In January 2004, National Party leader Don Brash delivered his infamous Orewa speech, attacking what he called the “Treaty of Waitangi Grievance Industry”. Brash argued for “one law for all” and ending what he characterised as “special privileges” for Māori. The speech was a direct attack on the settlement process Bolger had initiated. National’s polling jumped from 28% to 45% in two weeks—proving the enduring power of white supremacist resentment.

Critically, Brash claimed National had an “honourable record” on Treaty settlements, citing the $170 million each for Tainui and Ngāi Tahu achieved under Bolger and Minister Sir Douglas Graham. He used this to argue that because settlements had been achieved, it was now time to move on and stop “special treatment.” This rhetorical move—settle then attack—became the blueprint for contemporary anti-Māori politics.

David Seymour and the Treaty Principles Bill: Bolger’s Chickens Come Home to Roost

David Seymour’s Treaty Principles Bill, introduced in November 2024, represents the culmination of this backlash. The Bill seeks to redefine the principles of Te Tiriti by reducing “tino rangatiratanga” to mere “property rights” rather than self-determination, and asserting that “all New Zealanders are equal under the law”—the same “one law for all” rhetoric Brash used in 2004.

The Waitangi Tribunal found the Bill would be “the worst, most comprehensive breach of the Treaty/te Tiriti in modern times” if enacted, and described it as “little more than a politically motivated attack on perceived ‘Māori privilege’”. Yet it passed its first reading in November 2024 after Te Pāti Māori MP Hana-Rawhiti Maipi-Clarke led a haka in protest and was subsequently suspended from Parliament.

The Bill was finally defeated at its second reading on 10 April 2025 by 112 votes to 11, with only ACT supporting it and National, NZ First, Labour, Greens, and Te Pāti Māori all voting against.

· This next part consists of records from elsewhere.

-- ==== Sys2Proof/Laws/KeepCollPar.lean ====
section
/-! SUPPORT. What the operations of Machine/CollPar.lean keep. -/

namespace Sys2Proof.Machine

theorem settlePool_keeps {s0 : State} {a0 : State} {a1 : ℕ} (h0 : Keeps s0 a0) : Keeps s0 (settlePool a0 a1) := by
  unfold settlePool
  extract_lets +onlyGivenNames x0
  clear_value x0
  extract_lets +onlyGivenNames x1
  have g1 : Keeps s0 x1 := (Keeps.upd h0)
  clear_value x1
  exact (dset_keeps g1)

theorem releaseAlloc_keeps {s0 : State} {a0 : State} {a1 : ℕ} {a2 : CollPar} (h0 : Keeps s0 a0) : Keeps s0 (releaseAlloc a0 a1 a2) := by
  unfold releaseAlloc
  exact (keeps_ite h0 (settlePool_keeps (Keeps.upd h0)))

end Sys2Proof.Machine
end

But the damage was done. National agreed to support the Bill to select committee stage as part of its coalition agreement with ACT, legitimising a debate about whether Māori have rights under Te Tiriti at all.

The Luxon Coalition’s 100-Day Assault on Māori

Christopher Luxon’s coalition government with ACT and NZ First, formed after the October 2023 election, represents what Professor Richard Shaw called “the most explicitly anti-Māori government” in New Zealand history. The coalition’s 100-day plan included 49 actions, many explicitly targeting Māori:

Te Pāti Māori co-leader Debbie Ngarewa-Packer accurately described this as “deliberate systemic genocide”—they want to “lock us away and with this smoking turnaround they want to kill us away.” Luxon dismissed these concerns as “not helpful”, claiming it was merely a “difference of opinion.”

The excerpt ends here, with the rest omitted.